View attachment RC Airplane Radial Engine Plans.zip


----------



## ariz

thank you marco

I hope that plans were public domain, anyway I see that 37 users have downloaded them!
great plans for a great (also a quite difficult) engine

did you build it?


----------



## shred

According to some other web sites the designer put the plans in the public domain. Very cool.


----------



## Lakc

Now up to 166 times...
The designer gave permission to the draftsman to create the pdf and make it available to the yahoo radial engine group. Other then those specifics, I dont know if its ok to post them elsewhere or not, so I haven't myself. Those dont appear to be the latest revision, but if you plan on building it, join the yahoo group for a lot of good information and history on the engine.


----------



## Groomengineering

Ah yes, the Edwards Radial.

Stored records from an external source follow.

/-! ## Names that events use -/

/-- A team: by context, launch and team id (R7, R49), or a place in a core's walker slot (R195, R372). -/
inductive TeamKey
  | user (ctx launch team : Nat)
  | walker (core slot : Nat)
deriving DecidableEq, Repr

/-- A thread of a team, by its thread id (R7). -/
structure ThreadName where
  key : TeamKey
  tid : Nat
deriving DecidableEq, Repr

/-- A packet, by its queue and its free-running index (R37). -/
structure PktName where
  q : Nat
  idx : Nat
deriving DecidableEq, Repr

/-- A segment that arrives: one this package has sent, by its number, or one that a peer package sends for a collective
of a packet here, as its header flit and payload bits (R308). -/
inductive SegName
  | sent (id : Nat)
  | peer (p : PktName) (header : List Byte) (payload : Nat)
deriving DecidableEq, Repr

/-- Who writes a package register (R382). -/
inductive Writer | host | hive
deriving DecidableEq, Repr

/-- What the device's storage or network answers to one call of a known service whose arguments are in order (R346): the
result, and the bytes that it brings for the caller's buffer. -/
structure SvcReply where
  result : W64
  data : List Byte
deriving DecidableEq, Repr

/-- Why an operand fetch fails (R253). -/
inductive MxWhy | prot | cancel | streamError | latchError
deriving DecidableEq, Repr

/-- Where an uncorrectable error lies (R349). -/
inductive ErrPlace
  | memoryBlock (pa : Nat)
  | matrixFetch (pair op : Nat)
  | teamState (key : TeamKey)
  | contextState (ctx : Nat)
  | hive
deriving DecidableEq, Repr

/-- What happens on the way from reset to DONE: the management controller releases reset, and then the six steps of the ROM
and Folvis, with what the memory test and the flash answer (R383). -/
inductive BootEvent
  | release
  | memoryTest (ok : Bool)
  | readFlash (image : Option (List Byte))
  | check
  | load
  | train
  | finish
deriving DecidableEq, Repr

/-- What the host does through its port or as the loader of a context: it reads, it writes context memory, it writes the
recovery window of BAR2 or the MSI-X table of BAR4, it loads a section with its companion of block descriptors, if it has
one, or it loads an object whose flows, each a key and a block count, need predictor regions, for which the hive has granules
on each die, by coord code (R35, R149, R188, R306, R388). -/
inductive HostAccess
  | read
  | write (bytes : List Byte)
  | window (bytes : List Byte)
  | vector (bytes : List Byte)
  | loadSection (bytes : List Byte) (blockd : Option (List Byte))
  | loadFlows (flows : List (Nat × Nat)) (places : List (Nat × Nat))
deriving DecidableEq, Repr
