-- ==== Sys2Proof/Machine/Ops.lean ====
section
/-! DEFINITION. Ops.lean: the named operations over threads, bundles, memory and teams: registers and the delayed-write
window (R102, R103), taking a fault or trap and returning from it (R329 to R334), translation (R193 to R197), the store
FIFO and the L1 read cache (R211, R263), atomics and their buffer (R276, R293), barriers (R226, R288), regroup bins and
row meetings (R114, R115). -/

namespace Sys2Proof.Machine

/-! ## Registers of a thread -/

/-- A general register. -/
def Thread.reg (t : Thread) (r : Nat) : W32 := sget 0 t.regs r
/-- A register pair (R9). -/
def Thread.pair (t : Thread) (r : Nat) : W64 := t.reg (r + 1) ++ t.reg r
/-- A group of registers, lowest first. -/
def Thread.group (t : Thread) (r n : Nat) : List W32 := (List.range n).map fun i => t.reg (r + i)
/-- A predicate. -/
def Thread.pred (t : Thread) (k : Nat) : Bool := t.preds.getLsbD k
def Thread.setReg (t : Thread) (r : Nat) (v : W32) : Thread := { t with regs := sset 0 t.regs r v }
def Thread.setPred (t : Thread) (k : Nat) (v : Bool) : Thread :=
  { t with preds := if v then t.preds ||| (1 <<< k) else t.preds &&& ~~~(1 <<< k : BitVec 24) }
/-- Writes a result to its destination (R103). -/
def Thread.setDest (t : Thread) (d : Dest) (v : W64) : Thread :=
  match d with
  | .reg r => t.setReg r (v.extractLsb' 0 32)
  | .pair r => (t.setReg r (v.extractLsb' 0 32)).setReg (r + 1) (v.extractLsb' 32 32)
  | .pred k => t.setPred k (v.getLsbD 0)
  | .preds => { t with preds := v.extractLsb' 0 24 }

/-- The number of a predicate among the slots that instructions read and write; a register is its own number. -/
def predSlot (k : Nat) : Nat := 256 + k
/-- The slots of a destination. -/
def Dest.slots (d : Dest) : List Nat :=
  match d with
  | .reg r => [r]
  | .pair r => [r, r + 1]
  | .pred k => [predSlot k]
  | .preds => (List.range 24).map predSlot
/-- Whether two sets of slots meet. -/
def meets (a b : List Nat) : Bool := a.any fun x => b.contains x

/-- The encoded distance advances by k: what reaches its latency lands, nearest first, and at equal distance the later
issue last (R102). -/
def Thread.advance (t : Thread) (k : Nat) : Thread :=
  let due := (List.range (k + 1)).flatMap fun n => t.win.filter fun e => e.left == n
  due.foldl (fun t e => t.setDest e.dest e.value)
    { t with win := (t.win.filter fun e => k < e.left).map fun e => { e with left := e.left - k } }

/-- What a window entry keeps when the named slots are written by a result that lands after it (R102). An entry that has landed in
this way is no longer short for the checking scoreboard (R105; log entry 128, DEDUCED). -/
def WinEntry.without (e : WinEntry) (slots : List Nat) : Option WinEntry :=
  match e.dest with
  | .reg r => if slots.contains r then none else some e
  | .pair r =>
    if slots.contains r then
      if slots.contains (r + 1) then none
      else some { e with dest := .reg (r + 1), value := (e.value.extractLsb' 32 32).setWidth 64 }
    else if slots.contains (r + 1) then some { e with dest := .reg r } else some e
  | .pred _ => some e
  | .preds => some e

/-- Slots that a pending result will write. -/
def Pend.slots (p : Pend) : List Nat := (List.range p.count).map (p.reg + ·)

/-- A variable-latency result lands: after every window entry that it overlaps (R102, R104). -/
def Thread.landWords (t : Thread) (p : Pend) (ws : List W32) : Thread :=
  let t := { t with win := t.win.filterMap (·.without p.slots), pend := t.pend.filter fun q => q.id != p.id }
  ws.zipIdx.foldl (fun t x => t.setReg (p.reg + x.2) x.1) t

/-- Marks a destination pending (R104). -/
def Thread.addPend (t : Thread) (reg count : Nat) (v : Option (List W32)) (kind : PendKind) : Thread :=
  { t with pend := t.pend ++ [{ id := t.nextPend, reg := reg, count := count, value := v, kind := kind }],
           nextPend := t.nextPend + 1 }

/-- Whether a slot set meets a pending result. -/
def Thread.waitsFor (t : Thread) (slots : List Nat) : Bool := t.pend.any fun p => meets p.slots slots
/-- Whether a slot set meets an entry still short of its latency (R105). -/
def Thread.short (t : Thread) (slots : List Nat) : Bool := t.win.any fun e => meets e.dest.slots slots

/-- A thread ends or is switched off: pending results are discarded (R122, R218). -/
def Thread.cease (t : Thread) (st : TStat) : Thread := { t with stat := st, pend := [], win := [], clause := none }

/-! ## Words -/

/-- The address of a clause's next word. -/
def Clause.wordPc (c : Clause) : Nat := c.hdr + 8 + 8 * c.idx
def Clause.atEnd (c : Clause) : Bool := c.idx ≥ c.words.length
/-- Whether the clause's end does something to a thread besides going on (R123, R124). -/
def Clause.holds (c : Clause) (tid : Nat) : Bool := c.rejoin || c.reform.contains tid

/-- The low n bytes of a group of registers (R212). -/
def bytesOfWords (ws : List W32) (n : Nat) : List Byte := ((ws.flatMap fun w => bytesOfNat 4 w.toNat).take n)
/-- Bytes as words, the last one filled with zeros. -/
def wordsOfBytes (bs : List Byte) : List W32 :=
  (List.range ((bs.length + 3) / 4)).map fun i => BitVec.ofNat 32 (natOfBytes ((bs.drop (4 * i)).take 4))

/-! ## Bundles -/

/-- Removes threads from a bundle; an empty bundle goes. -/
def State.leaveBundle (s : State) (id : Nat) (tids : List Nat) : State :=
  { s with bundles := (modWhere (fun b => b.id == id) (fun b => { b with tids := b.tids.filter fun t => !tids.contains t })
      s.bundles).filter fun b => !b.tids.isEmpty }

/-- The core of a team. -/
def State.coreOf (s : State) (k : TeamKey) : Nat :=
  match s.team? k with | some t => t.core | none => 0

/-- The other members of a team's swarm with the team itself, in order (R340). -/
def State.swarmOf (s : State) (t : Team) : List Team :=
  if t.desc.swarm ≤ 1 then [t]
  else s.teams.filter fun u =>
    u.key.launch? == t.key.launch? && u.grid == t.grid && u.index / t.desc.swarm == t.index / t.desc.swarm

/-- Forms one bundle, stamped with the current cycle; it names each of its threads once (R112, R116). -/
def State.mkBundle (s : State) (k : TeamKey) (tids : List Nat) (pc : Nat) (cl : Option Clause) (met single : Bool) :
    State :=
  if tids.isEmpty then s
  else
    let now := s.cycle (s.coreOf k)
    let tids := tids.eraseDups
    let s := tids.foldl (fun s t => s.modThread k t fun x => { x with stat := .running, clause := none }) s
    let b : Bundle :=
      { id := s.nextBundle, key := k, tids := tids, pc := pc, stamp := now, clause := cl, held := false, waits := [],
        notes := [], met := met, single := single }
    let s := s.modTeam k fun t => { t with parkedSince := none }
    { s with bundles := s.bundles ++ [b], nextBundle := s.nextBundle + 1 }

/-- Splits threads by a key, in order of the lowest thread of each part. -/
def partsBy {κ : Type} [DecidableEq κ] (f : Nat → κ) (tids : List Nat) : List (List Nat) :=
  ((tids.map f).eraseDups).map fun k => tids.filter fun t => f t == k

/-- What tells the place of a thread between and inside clauses apart: its PC and the clause it goes back to. -/
def State.placeOf (s : State) (k : TeamKey) (tid : Nat) : Nat × Option Clause :=
  match s.thread? k tid with | some t => (t.pc, t.clause) | none => (0, none)

/-- A clause without the threads that its regroup word has taken, which differ from bundle to bundle. -/
def Clause.place (c : Clause) : Clause := { c with reform := [] }
/-- The clause of threads that stand at one place of it: it files each thread that the clause of that thread files (R112,
R123). -/
def State.joined (s : State) (k : TeamKey) (tids : List Nat) (c : Clause) : Clause :=
  { c with reform := tids.filter fun t => match (s.placeOf k t).2 with | some d => d.reform.contains t | none => false }

/-- Every held bundle looks again at what it waits for. -/
def State.wake (s : State) : State := { s with bundles := s.bundles.map fun b => { b with held := false } }

/-! ## Regroup bins (R114) -/

/-- Draws a bin as one bundle; a thread that is to stop does so instead of going on (R375). -/
def State.drawBin (s : State) (core : Nat) (b : Bin) : State :=
  let s := s.modCore core fun c => { c with bins := c.bins.filter fun x => x.idx != b.idx }
  let stops (t : Nat) : Bool := match s.thread? b.key t with | some x => x.stopNext | none => false
  let s := (b.tids.filter stops).foldl (fun s t => s.modThread b.key t fun x => { x with stat := .stopped, stopNext := false }) s
  s.mkBundle b.key (sortBy (· ≤ ·) (b.tids.filter fun t => !stops t)) b.pc none false false

/-- The lowest bin number not in use. -/
def freeBin (bins : List Bin) : Option Nat := (List.range 64).find? fun i => !bins.any fun b => b.idx == i

/-- Files a thread into the bin of its team and next PC, which it holds (R114). -/
def State.fileThread (s : State) (k : TeamKey) (tid pc : Nat) : State :=
  let core := s.coreOf k
  let put (s : State) (i : Nat) : State :=
    s.modThread k tid fun x => { x with stat := .binned i, clause := none }
  match (s.core core).bins.find? fun b => b.key == k && b.pc == pc with
  | some b =>
    let b' := { b with tids := b.tids ++ [tid] }
    let s := put (s.modCore core fun c => { c with bins := modWhere (fun x => x.idx == b.idx) (fun _ => b') c.bins }) b.idx
    if b'.tids.length ≥ 32 then s.drawBin core b' else s
  | none =>
    let s := match freeBin (s.core core).bins with
      | some _ => s
      | none => match leastBy (fun a b => a.filed < b.filed) (s.core core).bins with
        | some b => s.drawBin core b
        | none => s
    match freeBin (s.core core).bins with
    | none => s
    | some i =>
      let b : Bin :=
        { idx := i, key := k, pc := pc, tids := [tid], filed := s.cycle core, age := (s.core core).regroupAge }
      put (s.modCore core fun c => { c with bins := c.bins ++ [b] }) i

I started building one of these several years ago before realizing I was in waaaaaaaay over my head. scratch.gif







But someday I'll get back to it. 

Jeff


----------



## Lakc

If thats the 7075 spec crankcase material, you already know its an expensive engine to start building.  I have planned on making the crankcase from a casting. Priced the internal gear just last week, its up to $99 now.


----------



## Groomengineering

Hi Lakc. It's actually a chunk of an old belling mandrel from a PVC pipe extruder. :shrug: I'm guessing it's probably 6061, but it works nice and it was free. Thm:

Jeff


----------



## marcocnc

the plans is the italian forum
http://www.baronerosso.net/forum/ae...io/19839-costruzione-di-motori-scoppio-2.html


----------



## evanpan

I wonder whether the pdf  converter I am testing these days can help with that?


----------



## Herbiev

No it can't. Stick with PDF STANDARD FORMAT


----------